INSTRUCTIONS TO FOLLOW -> Using the data below, gather each line that includes the word "hpos".

STUDY MATERIAL ->
/-- The step on a popped range `r`, in terms of what happened to its positions and of the ranges `new` it left. -/
theorem runInv_step {n : Nat} {c c' : Sorter} {r : SortRange} {rest new : List SortRange}
    (h : RunInv n c) (hw : c.work = r :: rest) (hre : Rearranged n r.lo (r.hi + 1) c c')
    (hnew : ∀ s ∈ new, r.lo ≤ s.lo ∧ s.lo < s.hi ∧ s.hi ≤ r.hi ∧ s.depth ≤ n ∧
      Agree c' s.lo (s.hi + 1) s.depth)
    (hapart : new.Pairwise (fun r s => r.hi < s.lo))
    (hin : ∀ p q, r.lo ≤ p → p < q → q ≤ r.hi →
      KeyBefore n c' (c'.idxAt p).toNat (c'.idxAt q).toNat ∨ ∃ s ∈ new, s.lo ≤ p ∧ q ≤ s.hi) :
    RunInv n { c' with work := new ++ rest } := by
  have hr := h.ranges r (by rw [hw]; exact List.mem_cons_self)
  have hap := h.apart
  rw [hw, List.pairwise_cons] at hap
  have hdb : ∀ k, c'.dbAt k = c.dbAt k := hre.dbAt_eq
  have hrest : ∀ s ∈ rest, ∀ p, s.lo ≤ p → p ≤ s.hi → c'.idxAt p = c.idxAt p := by
    intro s hs p p1 p2
    have := hap.1 s hs
    exact hre.outside (.inr (by omega))
  have main : RunInv n { c' with work := new ++ rest } := by
    refine ⟨hre.distinct (by omega) h.distinct, ?_, ?_, ?_⟩
    · intro s hs
      rcases List.mem_append.mp hs with hs | hs
      · obtain ⟨h1, h2, h3, h4, h5⟩ := hnew s hs
        exact ⟨h2, by omega, h4, h5⟩
      · have hold := h.ranges s (by rw [hw]; exact List.mem_cons_of_mem _ hs)
        refine ⟨hold.1, hold.2.1, hold.2.2.1, ?_⟩
        intro p q p1 p2 q1 q2 j hj
        have ep := hrest s hs p p1 (by omega)
        have eq := hrest s hs q q1 (by omega)
        have := hold.2.2.2 p q p1 p2 q1 q2 j hj
        show c'.dbAt ((c'.idxAt p).toNat + j) = c'.dbAt ((c'.idxAt q).toNat + j)
        rw [ep, eq, hdb, hdb]
        exact this
    · rw [List.pairwise_append]
      refine ⟨hapart, hap.2, ?_⟩
      intro a ha b hb
      have h1 := (hnew a ha).2.2.1
      have h2 := hap.1 b hb
      omega
    · intro p q hpq hq
      show KeyBefore n c' (c'.idxAt p).toNat (c'.idxAt q).toNat ∨ ∃ s ∈ new ++ rest, s.lo ≤ p ∧ q ≤ s.hi
      have lift : ∀ {p q : Nat}, KeyBefore n c p q → KeyBefore n c' p q :=
        fun hk => (KeyBefore.congr hdb).mpr hk
      by_cases hpin : r.lo ≤ p ∧ p ≤ r.hi
      · by_cases hqin : q ≤ r.hi
        · rcases hin p q hpin.1 hpq hqin with hk | ⟨s, hs, hs'⟩
          · exact .inl hk
          · exact .inr ⟨s, List.mem_append_left _ hs, hs'⟩
        · obtain ⟨p', p1, p2, hp'⟩ := hre.source hpin.1 (show p < r.hi + 1 by omega)
          rw [hp', hre.outside (p := q) (by omega)]
          rcases h.ordered p' q (by omega) hq with hk | ⟨s, hs, s1, s2⟩
          · exact .inl (lift hk)
          · rw [hw] at hs
            rcases List.mem_cons.mp hs with rfl | hs
            · omega
            · have := hap.1 s hs; omega
      · by_cases hqin : r.lo ≤ q ∧ q ≤ r.hi
        · obtain ⟨q', q1, q2, hq'⟩ := hre.source hqin.1 (show q < r.hi + 1 by omega)
          rw [hq', hre.outside (p := p) (by omega)]
          rcases h.ordered p q' (by omega) (by omega) with hk | ⟨s, hs, s1, s2⟩
          · exact .inl (lift hk)
          · rw [hw] at hs
            rcases List.mem_cons.mp hs with rfl | hs
            · omega
            · have := hap.1 s hs; omega
        · rw [hre.outside (p := p) (by omega), hre.outside (p := q) (by omega)]
          rcases h.ordered p q hpq hq with hk | ⟨s, hs, s1, s2⟩
          · exact .inl (lift hk)
          · rw [hw] at hs
            rcases List.mem_cons.mp hs with rfl | hs
            · omega
            · exact .inr ⟨s, List.mem_append_right _ hs, s1, s2⟩
  exact main

/-- The weight of a pending range (R156). -/
def rangeWeight (n : Nat) (r : SortRange) : Nat := (r.hi - r.lo + 1) * (n + 1 - r.depth)

/-- The weight of the work stack. -/
def workWeight (n : Nat) (work : List SortRange) : Nat := (work.map (rangeWeight n)).sum

theorem mem_pushRange {lo stop d : Nat} {s : SortRange}
    (h : s ∈ pushRange lo stop d []) : lo + 1 < stop ∧ s = { lo := lo, hi := stop - 1, depth := d } := by
  unfold pushRange at h
  split at h
  · exact ⟨‹_›, by simpa using h⟩
  · simp at h

theorem pushRange_eq_append (lo stop d : Nat) (work : List SortRange) :
    pushRange lo stop d work = pushRange lo stop d [] ++ work := by
  unfold pushRange; split <;> simp

theorem weight_pushRange (n lo stop d : Nat) :
    workWeight n (pushRange lo stop d []) ≤ (stop - lo) * (n + 1 - d) := by
  unfold pushRange
  split
  · simp only [workWeight, List.map_cons, List.map_nil, List.sum_cons, List.sum_nil, rangeWeight, Nat.add_zero]
    exact Nat.mul_le_mul_right _ (by omega)
  · simp [workWeight]

/-- What one pop does (R153): the ranges it leaves, and that the weight of the stack falls. -/
theorem sortStep_spec {cutoff n : Nat} {c : Sorter} {r : SortRange} {rest : List SortRange} (h : RunInv n c)
    (hw : c.work = r :: rest) :
    ∃ c' new, Sorter.sortStep cutoff n r { c with work := rest } = { c' with work := new ++ rest } ∧
      Rearranged n r.lo (r.hi + 1) c c' ∧ RunInv n { c' with work := new ++ rest } ∧
      workWeight n new < rangeWeight n r := by
  obtain ⟨hlt, hhi, hd, hagree⟩ := h.ranges r (by rw [hw]; exact List.mem_cons_self)
  have base : Rearranged n 0 0 { c with work := rest } { c with work := rest } := .refl _ _ _ _
  have hpos : 0 < rangeWeight n r := Nat.mul_pos (by omega) (by omega)
  -- a rearrangement of the popped state is one of `c`
  have back : ∀ {t : Sorter}, Rearranged n r.lo (r.hi + 1) { c with work := rest } t →
      Rearranged n r.lo (r.hi + 1) c { t with work := c.work } ∧ t.work = rest :=
    fun hre => ⟨⟨hre.db, rfl, hre.gen, hre.dense, hre.perm⟩, hre.work⟩
  have hdist : Distinct n { c with work := rest } := h.distinct
  have hag : Agree { c with work := rest } r.lo (r.hi + 1) r.depth := hagree
  -- the two direct sorts
  have direct : ∀ d, d ≤ n → Agree { c with work := rest } r.lo (r.hi + 1) d →
      ∃ c' new, Sorter.smallSort n r.lo r.hi d { c with work := rest } = { c' with work := new ++ rest } ∧
        Rearranged n r.lo (r.hi + 1) c c' ∧ RunInv n { c' with work := new ++ rest } ∧
        workWeight n new < rangeWeight n r := by
    intro d hdn hagd
    obtain ⟨hre, hord⟩ := smallSort_spec (c := { c with work := rest }) hdn (by omega) hhi hdist hagd
    generalize hgen : Sorter.smallSort n r.lo r.hi d { c with work := rest } = t at hre hord
    obtain ⟨hback, hwork⟩ := back hre
    refine ⟨{ t with work := c.work }, [], ?_, hback, ?_, by simpa [workWeight] using hpos⟩
    · simp [← hwork]
    · have := runInv_step (new := []) h hw hback (by simp) List.Pairwise.nil (by
        intro p q p1 p2 p3
        exact .inl (hord p q p1 p2 (by omega)))
      exact this
  unfold Sorter.sortStep
  rw [if_neg (by omega)]
  split
  · rename_i hn
    have : r.depth = n := by omega
    exact direct n (Nat.le_refl _) (by rw [← this]; exact hag)
  · rename_i hdn
    split
    · exact direct r.depth hd hag
    · generalize hpart : Sorter.partition { c with work := rest } r.lo r.hi r.depth
        (Sorter.pivot { c with work := rest } r.lo r.hi r.depth) = out
      obtain ⟨t, lt, stop⟩ := out
      obtain ⟨hre, h1, h2, h3, hless, heq, hgt⟩ := partition_spec (n := n) (by omega) hhi hpart
      generalize Sorter.pivot { c with work := rest } r.lo r.hi r.depth = v at *
      obtain ⟨hback, hwork⟩ := back hre
      have hagt : Agree t r.lo (r.hi + 1) r.depth := hre.agree hag
      let new := pushRange r.lo lt r.depth [] ++
        (pushRange lt stop (r.depth + 1) [] ++ pushRange stop (r.hi + 1) r.depth [])
      refine ⟨{ t with work := c.work }, new, ?_, hback, ?_, ?_⟩
      · simp only [hpart]
        rw [pushRange_eq_append r.lo, pushRange_eq_append lt, pushRange_eq_append stop]
        simp [new, hwork, List.append_assoc]
      · refine runInv_step (new := new) h hw hback ?_ ?_ ?_
        · intro s hs
          simp only [new, List.mem_append] at hs
          rcases hs with hs | hs | hs
          · obtain ⟨g, rfl⟩ := mem_pushRange hs
            refine ⟨by simp, by simp; omega, by simp; omega, hd, ?_⟩
            intro p q p1 p2 q1 q2 j hj
            exact hagt p q p1 (by simp at p2; omega) q1 (by simp at q2; omega) j hj
          · obtain ⟨g, rfl⟩ := mem_pushRange hs
            refine ⟨by simp; omega, by simp; omega, by simp; omega, by simp; omega, ?_⟩
            intro p q p1 p2 q1 q2 j hj
            simp only at p1 p2 q1 q2 hj
            by_cases hjd : j < r.depth
            · exact hagt p q (by omega) (by omega) (by omega) (by omega) j hjd
            · have hj' : j = r.depth := by omega
              subst hj'
              exact (heq p p1 (by omega)).trans (heq q q1 (by omega)).symm
          · obtain ⟨g, rfl⟩ := mem_pushRange hs
            refine ⟨by simp; omega, by simp; omega, by simp, hd, ?_⟩
            intro p q p1 p2 q1 q2 j hj
            simp only at p1 p2 q1 q2 hj
            exact hagt p q (by omega) (by omega) (by omega) (by omega) j hj
        · simp only [new, List.pairwise_append]
          have single : ∀ a b e, (pushRange a b e []).Pairwise (fun r s => r.hi < s.lo) := by
            intro a b e; unfold pushRange; split <;> simp
          refine ⟨single _ _ _, ⟨single _ _ _, single _ _ _, ?_⟩, ?_⟩
          · intro a ha b hb
            obtain ⟨_, rfl⟩ := mem_pushRange ha
            obtain ⟨_, rfl⟩ := mem_pushRange hb
            simp; omega
          · intro a ha b hb
            obtain ⟨_, rfl⟩ := mem_pushRange ha
            rcases List.mem_append.mp hb with hb | hb
            · obtain ⟨_, rfl⟩ := mem_pushRange hb
              simp; omega
            · obtain ⟨_, rfl⟩ := mem_pushRange hb
              simp; omega
        · intro p q p1 pq q2
          have keyOf : (∀ j, j < r.depth → t.dbAt ((t.idxAt p).toNat + j) = t.dbAt ((t.idxAt q).toNat + j)) →
              (t.byteAt p r.depth).toNat < (t.byteAt q r.depth).toNat →
              KeyBefore n t (t.idxAt p).toNat (t.idxAt q).toNat :=
            fun ha hl => .inl ⟨r.depth, by omega, ha, hl⟩
          have hag' := hagt p q p1 (by omega) (by omega) (by omega)
          have here : ∀ {s : SortRange}, s ∈ new → s.lo ≤ p → q ≤ s.hi →
              KeyBefore n t (t.idxAt p).toNat (t.idxAt q).toNat ∨ ∃ s ∈ new, s.lo ≤ p ∧ q ≤ s.hi :=
            fun hs a b => .inr ⟨_, hs, a, b⟩
          have memPush : ∀ {a b e : Nat}, a + 1 < b →
              ({ lo := a, hi := b - 1, depth := e } : SortRange) ∈ pushRange a b e [] := by
            intro a b e hab; unfold pushRange; rw [if_pos hab]; simp
          show KeyBefore n t (t.idxAt p).toNat (t.idxAt q).toNat ∨ ∃ s ∈ new, s.lo ≤ p ∧ q ≤ s.hi
          by_cases hq1 : q < lt
          · exact here (List.mem_append_left _ (memPush (b := lt) (by omega))) p1 (by simp; omega)
          · by_cases hp1 : p < lt
            · left
              refine keyOf hag' ?_
              have a := hless p p1 hp1
              by_cases hq3 : q < stop
              · rw [heq q (by omega) hq3]; exact a
              · have b := hgt q (by omega) (by omega); omega
            · by_cases hq3 : q < stop
              · exact here (List.mem_append_right _ (List.mem_append_left _ (memPush (b := stop) (by omega))))
                  (by simp; omega) (by simp; omega)
              · by_cases hp3 : p < stop
                · left
                  refine keyOf hag' ?_
                  rw [heq p (by omega) hp3]
                  exact hgt q (by omega) (by omega)
                · exact here (List.mem_append_right _ (List.mem_append_right _
                    (memPush (b := r.hi + 1) (by omega)))) (by simp; omega) (by simp; omega)
      · have split3 : workWeight n new ≤ (lt - r.lo) * (n + 1 - r.depth) +
            ((stop - lt) * (n + 1 - (r.depth + 1)) + (r.hi + 1 - stop) * (n + 1 - r.depth)) := by
          simp only [new, workWeight, List.map_append, List.sum_append]
          have a := weight_pushRange n r.lo lt r.depth
          have b := weight_pushRange n lt stop (r.depth + 1)
          have d := weight_pushRange n stop (r.hi + 1) r.depth
          simp only [workWeight] at a b d
          omega
        have hW : n + 1 - (r.depth + 1) < n + 1 - r.depth := by omega
        have hmid : (stop - lt) * (n + 1 - (r.depth + 1)) < (stop - lt) * (n + 1 - r.depth) :=
          Nat.mul_lt_mul_of_pos_left hW (by omega)
        have hsum : (lt - r.lo) * (n + 1 - r.depth) + ((stop - lt) * (n + 1 - r.depth) +
            (r.hi + 1 - stop) * (n + 1 - r.depth)) = rangeWeight n r := by
          rw [← Nat.add_mul, ← Nat.add_mul, rangeWeight]
          congr 1
          omega
        omega

theorem workWeight_append (n : Nat) (a b : List SortRange) :
    workWeight n (a ++ b) = workWeight n a + workWeight n b := by
  simp [workWeight]

/-- What a run of the sort leaves: a rearrangement of the offsets, with the invariant, and with an empty stack
when the pops were enough (R156, R160). -/
theorem sortRun_spec {cutoff n : Nat} : ∀ (pops : Nat) (c : Sorter), RunInv n c →
    (∃ σ : Equiv.Perm ℕ, (∀ p, n ≤ p → σ p = p) ∧
      ∀ p, (Sorter.sortRun cutoff n pops c).idxAt p = c.idxAt (σ p)) ∧
    (Sorter.sortRun cutoff n pops c).db = c.db ∧
    (Sorter.sortRun cutoff n pops c).idx.gen = c.idx.gen ∧
    (Dense n c → Dense n (Sorter.sortRun cutoff n pops c)) ∧
    RunInv n (Sorter.sortRun cutoff n pops c) ∧
    (workWeight n c.work ≤ pops → (Sorter.sortRun cutoff n pops c).work = []) := by
  intro pops
  induction pops with
  | zero =>
    intro c h
    refine ⟨⟨Equiv.refl _, fun _ _ => rfl, fun _ => rfl⟩, rfl, rfl, id, h, ?_⟩
    intro hle
    show c.work = []
    cases hw : c.work with
    | nil => rfl
    | cons r rest =>
      exfalso
      obtain ⟨hlt, hhi, hd, _⟩ := h.ranges r (by rw [hw]; exact List.mem_cons_self)
      have hpos : 0 < rangeWeight n r := Nat.mul_pos (by omega) (by omega)
      rw [hw] at hle
      simp [workWeight] at hle
      omega
  | succ pops ih =>
    intro c h
    cases hw : c.work with
    | nil =>
      have e : Sorter.sortRun cutoff n (pops + 1) c = c := by simp [Sorter.sortRun, hw]
      rw [e]
      exact ⟨⟨Equiv.refl _, fun _ _ => rfl, fun _ => rfl⟩, rfl, rfl, id, h, fun _ => hw⟩
    | cons r rest =>
      obtain ⟨c', new, hstep, hre, hinv, hweight⟩ := sortStep_spec (cutoff := cutoff) h hw
      have e : Sorter.sortRun cutoff n (pops + 1) c =
          Sorter.sortRun cutoff n pops { c' with work := new ++ rest } := by
        simp [Sorter.sortRun, hw, hstep]
      obtain ⟨⟨τ, ft, et⟩, hdb, hgen, hdense, hinv', hend⟩ := ih _ hinv
      obtain ⟨σ, fs, es⟩ := hre.perm
      have hhi := (h.ranges r (by rw [hw]; exact List.mem_cons_self)).2.1
      rw [e]
      refine ⟨⟨τ.trans σ, ?_, ?_⟩, hdb.trans hre.db, hgen.trans hre.gen, fun d => hdense (hre.dense d), hinv', ?_⟩
      · intro p hp; simp only [Equiv.trans_apply]; rw [ft p hp, fs p (by omega)]
      · intro p
        rw [et]
        exact es (τ p)
      · intro hle
        apply hend
        rw [workWeight_append]
        simp only [workWeight, List.map_cons, List.sum_cons] at hle hweight ⊢
        omega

RESULT ->
  have hpos : 0 < rangeWeight n r := Nat.mul_pos (by omega) (by omega)
    refine ⟨{ t with work := c.work }, [], ?_, hback, ?_, by simpa [workWeight] using hpos⟩
      have hpos : 0 < rangeWeight n r := Nat.mul_pos (by omega) (by omega)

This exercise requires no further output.